Früh krümmt sich ein Häkchen

■ Premiere im Stadttheater Bremerhaven: „Das Nest“ von Franz Xaver Kroetz. Reiner Steinkamp sah sich genötigt, in dieser Inszenierung die theatrale Wirkung zu mardern

Kurt ist im Betrieb ein „kleines Würstchen“, zu Hause ein „dressierter Affe“. Er ist ein „Ja-Sager“, bis er entdecken muß, daß diese Schwäche sein „Nest“ tödlich gefährdet. Sein Nest ist die Familie, Frau Martha, der erwartete Nachwuchs, die Wohnung. Dort sitzen sie am Fernseher, sehen „Oberösterreich“ (von Franz Xaver Kroetz) und bestätigen sich in den wenigen Formeln ihrer Sprache, daß bei ihnen alles anders ist als im bösen Stück.

Der Wendepunkt kommt zufällig und von außen. Im Auftrag seines Chefs kippt Kurt, LKW-Fahrer, eine Fuhre Giftmüll in einen idyllischen See, das Wochen-Enddomizil der Familie, in dem zur gleichen Zeit die ahnungslose Martha den Neugeborenen badet. Das Kind kommt mit Verbrennungen ins Krankenhaus. Kurt, bisher ein Mensch mit festen Grundsätzen („Früh krümmt sich, was ein Häkchen werden will“), gerät ins Wanken. Er will sich das Leben nehmen, aber Martha hält ihn zurück.

Unter dem Druck der Umstände reden Martha und Kurt zum erstenmal offen miteinander. Kurt will das ewige Ja-Sagen wie ein „Unkraut“ aus sich herausreißen, er geht zur Polizei, zeigt sich und seinen Chef an, und

entdeckt die Kraft der Solidarität in den Gewerkschaften, für die er vorher kein Interesse zeigte. „Die Gewerkschaft sind viele“, ist der optimistische Schlußsatz dieses „kritischen Volksstücks“, das Kroetz in seiner heißen DKP -Phase 1974 geschrieben hat. Es ist dennoch kein plattes Agitationsstück.

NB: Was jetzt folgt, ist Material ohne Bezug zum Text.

/-- What typing leaves: the line grown by the text as far as it fits, and no dispatch (R144, R146). -/
theorem execAll_feedPrint (text : List Byte) {s : State} (hsink : s.cfg.sink = .console)
    (hline : s.line.cursor ≤ s.cfg.lineCap - 1) :
    ∃ t, execAll (text.map .feedPrint) s = .next t ∧ t.cfg = s.cfg ∧
      t.lineText = (s.lineText ++ text).take (s.cfg.lineCap - 1) ∧ t.dispatched = s.dispatched := by
  induction text generalizing s with
  | nil => exact ⟨s, rfl, rfl, by rw [List.append_nil, List.take_of_length_le (by simpa using hline)], rfl⟩
  | cons b text ih =>
    set u := (s.feedPrint b).ret .none with hu
    have hcfg : u.cfg = s.cfg := (s.feedPrint_frame b).cfg
    obtain ⟨htext, hdisp⟩ : u.lineText = _ ∧ u.dispatched = _ := s.feedPrint_lineText b hline
    have hcursor : u.line.cursor ≤ u.cfg.lineCap - 1 := by
      rw [← u.length_lineText, htext, hcfg]
      exact List.length_take_le ..
    obtain ⟨t, hrun, htcfg, httext, htdisp⟩ := ih (hcfg ▸ hsink) hcursor
    refine ⟨t, ?_, htcfg.trans hcfg, ?_, htdisp.trans hdisp⟩
    · simp only [List.map_cons, execAll, exec_feedPrint hsink, ← hu, hrun]
    · rw [httext, htext, hcfg, take_append_take, List.append_assoc, List.singleton_append]

/-- A terminator on a line that holds text dispatches that text once and leaves the line empty (R142). -/
theorem State.feedTerm_dispatched (h : 0 < s.line.cursor) :
    s.feedTerm.line.cursor = 0 ∧
      s.feedTerm.dispatched = s.dispatched ++ [(tokenOf s.lineText, argsOf s.lineText)] := by
  rw [State.feedTerm_of_pos h]
  refine ⟨rfl, ?_⟩
  calc (((s.dispatch s.lineText).enqueue s.cfg.termEcho).setCursor 0).dispatched
      = ((s.dispatch s.lineText).enqueue s.cfg.termEcho).dispatched := rfl
    _ = _ := by rw [State.enqueue_dispatched, (s.dispatch_reads_dispatched _).2]

/-- Settles O26: typing leaves the text's front as the line, and the terminator dispatches the line. -/
theorem typedLineIsDispatchedOnce : Obligations.TypedLineIsDispatchedOnce := by
  intro s text b hs hsink hempty htext _
  obtain ⟨⟨-, -, -, hcap, -⟩, -, ⟨-, -, hline, -⟩, -⟩ := hs
  obtain ⟨t, hrun, hcfg, hline', hdisp⟩ := execAll_feedPrint text hsink hline
  have hnone : s.lineText = [] := List.eq_nil_of_length_eq_zero (by rw [s.length_lineText, hempty])
  rw [hnone, List.nil_append] at hline'
  have hpos : 0 < t.line.cursor := by
    have htext_pos := List.length_pos_of_ne_nil htext
    rw [← t.length_lineText, hline', List.length_take]
    omega
  obtain ⟨hzero, honce⟩ := State.feedTerm_dispatched hpos
  have hsink' : t.cfg.sink = .console := hcfg ▸ hsink
  refine ⟨t.feedTerm.ret .none, ?_, hzero, ?_⟩
  · simp only [execAll_append hrun, execAll, exec_feedTerm hsink']
  · rw [State.ret_dispatched, honce, hdisp, hline']

/-! Lookup -/

/-- What lookup gives: the first entry whose folded name is the folded token (R148). -/
theorem findEntry_eq_some_iff {table : List CommandEntry} {token : List Byte} {e : CommandEntry} :
    findEntry table token = some e ↔
      ∃ before after, table = before ++ e :: after ∧ fold e.name = fold token ∧
        ∀ x ∈ before, fold x.name ≠ fold token := by
  simp only [findEntry, List.find?_eq_some_iff_append, beq_iff_eq, Bool.not_eq_true', beq_eq_false_iff_ne]
  constructor
  · rintro ⟨he, before, after, htable, hbefore⟩
    exact ⟨before, after, htable, he, hbefore⟩
  · rintro ⟨before, after, htable, he, hbefore⟩
    exact ⟨he, before, after, htable, hbefore⟩

theorem findEntry_eq_none_iff {table : List CommandEntry} {token : List Byte} :
    findEntry table token = none ↔ ∀ e ∈ table, fold e.name ≠ fold token := by
  simp [findEntry, List.find?_eq_none]

/-- A folded byte is no capital (R148). -/
theorem foldByte_foldByte (b : Byte) : foldByte (foldByte b) = foldByte b := by
  simp only [foldByte]
  split
  · next h =>
    have hsum : (b + 0x20#8).toNat = b.toNat + 0x20 := by
      rw [BitVec.toNat_add, BitVec.toNat_ofNat]
      omega
    rw [if_neg (by omega)]
  · rfl

theorem fold_fold (s : List Byte) : fold (fold s) = fold s := by
  simp [fold, Function.comp_def, foldByte_foldByte]

theorem findEntry_fold (table : List CommandEntry) (token : List Byte) :
    findEntry table (fold token) = findEntry table token := by
  simp only [findEntry, fold_fold]

/-- Settles O30: by the two directions of the first match; a name R7 allows is not empty, folded or not. -/
theorem lookupIsFirstCaseInsensitiveMatch : Obligations.LookupIsFirstCaseInsensitiveMatch := by
  refine ⟨fun b => rfl, fun table token => (findEntry_fold table token).symm, fun _ _ _ => findEntry_eq_some_iff,
    fun table htable => findEntry_eq_none_iff.mpr fun e he hname => ?_⟩
  have hne : e.name ≠ [] := by
    obtain ⟨hempty, -⟩ := Bool.and_eq_true_iff.mp (List.all_eq_true.mp htable e he)
    simpa using hempty
  exact hne (List.map_eq_nil_iff.mp hname)

/-! DISPATCH -/

theorem State.dispatch_unknown {line : List Byte} (h : findEntry s.cfg.cmdTable (tokenOf line) = none) :
    s.dispatch line =
      ((s.say (.dispatch (tokenOf line) (argsOf line))).note .unknownCommand).enqueue s.cfg.unknownMsg := by
  simp only [State.dispatch, h]

theorem State.dispatch_known {line : List Byte} {e : CommandEntry}
    (h : findEntry s.cfg.cmdTable (tokenOf line) = some e) :
    s.dispatch line =
      State.runHandler (e.handler.progFor (argsOf line)) 0 (s.say (.dispatch (tokenOf line) (argsOf line))) := by
  simp only [State.dispatch, h]

/-- Settles O27: lookup gives nothing, so DISPATCH is the dispatch, the note and the `Enqueue`. -/
theorem unknownCommandQueuesDiagnostic : Obligations.UnknownCommandQueuesDiagnostic := by
  intro s line hsink hnone
  have hlog : (s.say (.dispatch (tokenOf line) (argsOf line))).note .unknownCommand =
      { s with log := s.log ++ [.dispatch (tokenOf line) (argsOf line), .note .unknownCommand] } := by
    simp [State.note, State.say]
  refine ⟨_, exec_wtext _ _, ?_⟩
  rw [exec_dispatch hsink, State.dispatch_unknown (findEntry_eq_none_iff.mpr hnone), hlog]
  rfl

/-- An outcome as the handler that issued the operation sees it: it goes on from `u` having seen `saw`, the result port left
as it was, or it is refused and passed over (R150, R151; log 16). -/
def HandlerGoesOn (s : State) (last : Nat) (outcome : Host.Outcome State Fault Refusal) (saw : Nat) (u : State) : Prop :=
  (∃ t, outcome = .next t ∧ t.result.seen last = saw ∧ { t with result := s.result } = u) ∨
    (∃ r, outcome = .refused r) ∧ saw = last ∧ u = s

theorem handlerGoesOn_onChannel (i last : Nat) {u : State} (hres : u.result = s.result) :
    HandlerGoesOn s last (onChannel i s u) last (if i < s.cfg.nCh then u else s) := by
  unfold onChannel
  by_cases hi : i < s.cfg.nCh
  · rw [if_pos hi, if_pos hi]
    exact .inl ⟨_, rfl, rfl, by rw [← hres]; rfl⟩
  · rw [if_neg hi, if_neg hi]
    exact .inr ⟨⟨_, rfl⟩, rfl, rfl⟩

/-- A handler's operation is its instruction (R150). -/
theorem handlerGoesOn_exec (s : State) (o : HandlerOp) (last : Nat) :
    HandlerGoesOn s last (exec (handlerInstr o) s) (s.handlerSaw last o) (s.handlerOp o) := by
  cases o with
  | wtext data => exact .inl ⟨_, exec_wtext s data, rfl, by rw [← (s.enqueue_frame data).result]; rfl⟩
  | chen i => exact handlerGoesOn_onChannel i last (s.chen_frame i).result
  | chdis i => exact handlerGoesOn_onChannel i last (s.chdis_frame i).result
  | pinset i v => exact handlerGoesOn_onChannel i last (s.pinset_frame i v).result
  | chper i p =>
    have hstep := handlerGoesOn_onChannel i last (s.chper_frame i p).result
    simp only [handlerInstr, exec, execChper, State.handlerOp, State.handlerSaw]
    by_cases hp : p < 2 ^ s.cfg.tsW
    · simpa only [hp, and_true, if_true] using hstep
    · simp only [hp, and_false, if_false]
      exact .inr ⟨⟨_, rfl⟩, rfl, rfl⟩

/-- A handler's call played by `exec` is the call (R150). -/
theorem handlerByExec_eq (p : HandlerProg) (last : Nat) (s : State) : handlerByExec p last s = State.runHandler p last s := by
  induction p generalizing last s with
  | done => rfl
  | op o next ih =>
    rcases handlerGoesOn_exec s o last with ⟨t, hrun, hsaw, hop⟩ | ⟨⟨r, hrefused⟩, hsaw, hop⟩
    · simp only [handlerByExec, State.runHandler, hrun, hsaw, hop, ih]
    · simp only [handlerByExec, State.runHandler, hrefused, hsaw, hop, ih]
  | ask q yes no ihy ihn => simp only [handlerByExec, State.runHandler, ihy, ihn]

/-- Settles O28: lookup gives the entry, and its handler's run is the run of its instructions. -/
theorem firstMatchingHandlerRunsItsOperations : Obligations.FirstMatchingHandlerRunsItsOperations := by
  intro s line before after e hsink htable hname hbefore
  rw [exec_dispatch hsink, State.dispatch_known (findEntry_eq_some_iff.mpr ⟨before, after, htable, hname, hbefore⟩),
    handlerByExec_eq]
  rfl

/-! How a line splits -/

theorem eq_false_of_dropWhile_eq_cons {p : Byte → Bool} {line rest : List Byte} {b : Byte}
    (h : line.dropWhile p = b :: rest) : p b = false := by
  simpa [h] using List.head?_dropWhile_not p line

theorem eq_blank_of_mem_takeWhile {line : List Byte} {b : Byte} (h : b ∈ line.takeWhile (· == blank)) : b = blank := by
  simpa using List.mem_takeWhile_imp (p := (· == blank)) h

theorem takeWhile_append_skipBlanks (line : List Byte) : line.takeWhile (· == blank) ++ skipBlanks line = line :=
  List.takeWhile_append_dropWhile

theorem head?_skipBlanks_ne (line : List Byte) : (skipBlanks line).head? ≠ some blank := by
  cases h : skipBlanks line with
  | nil => simp
  | cons b rest => simpa using eq_false_of_dropWhile_eq_cons h

theorem skipBlanks_eq_nil_iff {line : List Byte} : skipBlanks line = [] ↔ ∀ b ∈ line, b = blank := by
  simp [skipBlanks, List.dropWhile_eq_nil_iff]

/-- The token is empty only on a line of blanks: what the leading blanks leave begins with another byte. -/
theorem tokenOf_eq_nil_iff {line : List Byte} : tokenOf line = [] ↔ skipBlanks line = [] := by
  unfold tokenOf
  cases h : skipBlanks line with
  | nil => simp
  | cons b rest =>
    have hb : b ≠ blank := by simpa using eq_false_of_dropWhile_eq_cons h
    simp [hb]

/-- A line behind its token: nothing, or a blank first. -/
def afterToken (line : List Byte) : List Byte := (skipBlanks line).dropWhile (· != blank)

theorem tokenOf_append_afterToken (line : List Byte) : tokenOf line ++ afterToken line = skipBlanks line :=
  List.takeWhile_append_dropWhile

theorem argsOf_eq_skipBlanks_afterToken (line : List Byte) : argsOf line = skipBlanks (afterToken line) := rfl

theorem takeWhile_afterToken_ne_nil {line : List Byte} (h : afterToken line ≠ []) :
    (afterToken line).takeWhile (· == blank) ≠ [] := by
  cases hafter : afterToken line with
  | nil => exact absurd hafter h
  | cons b rest =>
    have hb : b = blank := by simpa using eq_false_of_dropWhile_eq_cons hafter
    simp [hb]

theorem tokenOf_ne_nil_of_afterToken {line : List Byte} (h : afterToken line ≠ []) : tokenOf line ≠ [] := by
  intro htoken
  exact h (by rw [afterToken, tokenOf_eq_nil_iff.mp htoken, List.dropWhile_nil])

/-- Settles O29: the two loops of R147 take off the leading blanks and the gap. -/
theorem lineSplitsIntoTokenAndArguments : Obligations.LineSplitsIntoTokenAndArguments := by
  intro line
  have hargs : argsOf line ≠ [] → afterToken line ≠ [] := fun h hafter => h (by
    rw [argsOf_eq_skipBlanks_afterToken, hafter]
    rfl)
  refine ⟨line.takeWhile (· == blank), (afterToken line).takeWhile (· == blank), ?_,
    fun _ => eq_blank_of_mem_takeWhile, fun _ => eq_blank_of_mem_takeWhile, fun b hb => ?_, head?_skipBlanks_ne _,
    fun h => ⟨takeWhile_afterToken_ne_nil (hargs h), tokenOf_ne_nil_of_afterToken (hargs h)⟩,
    tokenOf_eq_nil_iff.trans skipBlanks_eq_nil_iff⟩
  · rw [argsOf_eq_skipBlanks_afterToken, List.append_assoc, takeWhile_append_skipBlanks, List.append_assoc,
      tokenOf_append_afterToken, takeWhile_append_skipBlanks]
  · have hne : b ≠ blank := by simpa using List.mem_takeWhile_imp (p := (· != blank)) hb
    exact hne

end Sys2Proof.Machine
end

section
/-! PROOFS. The sequencer's statements (spec/43_blink.md R161 to R168, R171): what a TICK does to each channel, in which order
it drives the pins, the elapsed time it compares, a channel that outlasts any TICKs, and the channel commands. -/

namespace Sys2Proof.Machine

variable {s : State}

/-! TICK -/

theorem exec_tick (s : State) : exec .tick s = .next (s.tick.ret .none) := rfl

theorem State.pinOut_length (h : s.ChanInv) : s.pinOut.length = s.ch.length := by
  obtain ⟨-, hpin, -⟩ := h
  rw [hpin, List.length_map]

theorem State.lt_nCh_of_getElem? (h : s.ChanInv) {i : Nat} {c : BlinkChannel} (hc : s.ch[i]? = some c) :
    i < s.cfg.nCh := by
  obtain ⟨hlen, -⟩ := h
  exact hlen ▸ (List.getElem?_eq_some_iff.mp hc).1

/-- What a TICK writes (R161, R194). -/
theorem State.tick_eq (s : State) :
    s.tick =
      { s with
        ch := s.tick.ch, pinOut := s.tick.pinOut, clock := s.nextTime
        draws := { s.draws with clock := s.draws.clock.tail }, log := s.tick.log } :=
  (s.afterNow.tickUpTo_spec s.now s.cfg.nCh).1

Aber Regisseur Rainer Steinkamp hat auf der viel zu kleinen Bühne des „Kleinen Hauses“ kaum Platz, um ein sinnvolles Inszenierungskonzept zu realisieren. Kroetz‘ Stück besteht aus kurzen Sequenzen, gespielt an verschiedenen Orten, deren Elemente alle zugleich und möglichst naturalistisch auf die Bühne gebracht sind. So ist der Raum vollgestopft mit Möbeln und Podesten, zwischen denen die Darsteller mit einiger Mühe von Szene zu Szene wechseln. Der blanke Naturalismus wird bis in die Details beschrieben. Aber zwischen den Geräuschen des Alltags gehen nicht nur die Sprachmuster der ohnmächtigen Kommunikation verloren, schlimmer: Die Dialoge verlieren ihre Zwischentöne, und was sich beim Publikum einstellt, ist nicht Einfühlung und Erbarmen, sondern Gelächter über die Tölpel auf der Bühne. Sollten die Zuschauer über ihr

vorschnelles Lachen stolpern? Dann hätte Steinkamp den melodramatisch aufgeladenen Wendepunkt des Stücks sorgfältig ausspielen müssen.

Stattdessen läßt er Peter Singer (als Kurt) en passant ins Wasser steigen, das Reinigungs-Ritual des Vaters für den Sohn wird weg-und plattgespielt. In der jungen Schauspielerin Hildegard Schroedter steht Steinkamp eine überzeugende Kroetz-Darstellerin zur Verfügung. Wie sie spielen kann, zeigt sie in wenigen Augenblicken, wenn sie nicht neben Kurt stehen, sitzen oder in seinen Armen liegen muß. Aber neben dem blassen, überzogen gestikulierenden Singer und in dieser ungefähren Inszenierung haben ihr differenziertes Spiel, ihre verhaltene, genaue Mimik kaum eine Chance, sich durchzusetzen. Die ermüdenden pausenlosen Auf-und Abgänge zwischen den kurzen Szenen taten ein Übriges, um diesem „Nest“ den Reiz zu nehmen. Kroetz zu spielen, gerade in Bremerhaven, ist eine gute Idee. Aber warum so viel Angst vor seiner Wirkung haben, daß man dieser Mischung aus trivialem Rührstück und Passionsgeschichte alle theatrale Wirkung nimmt?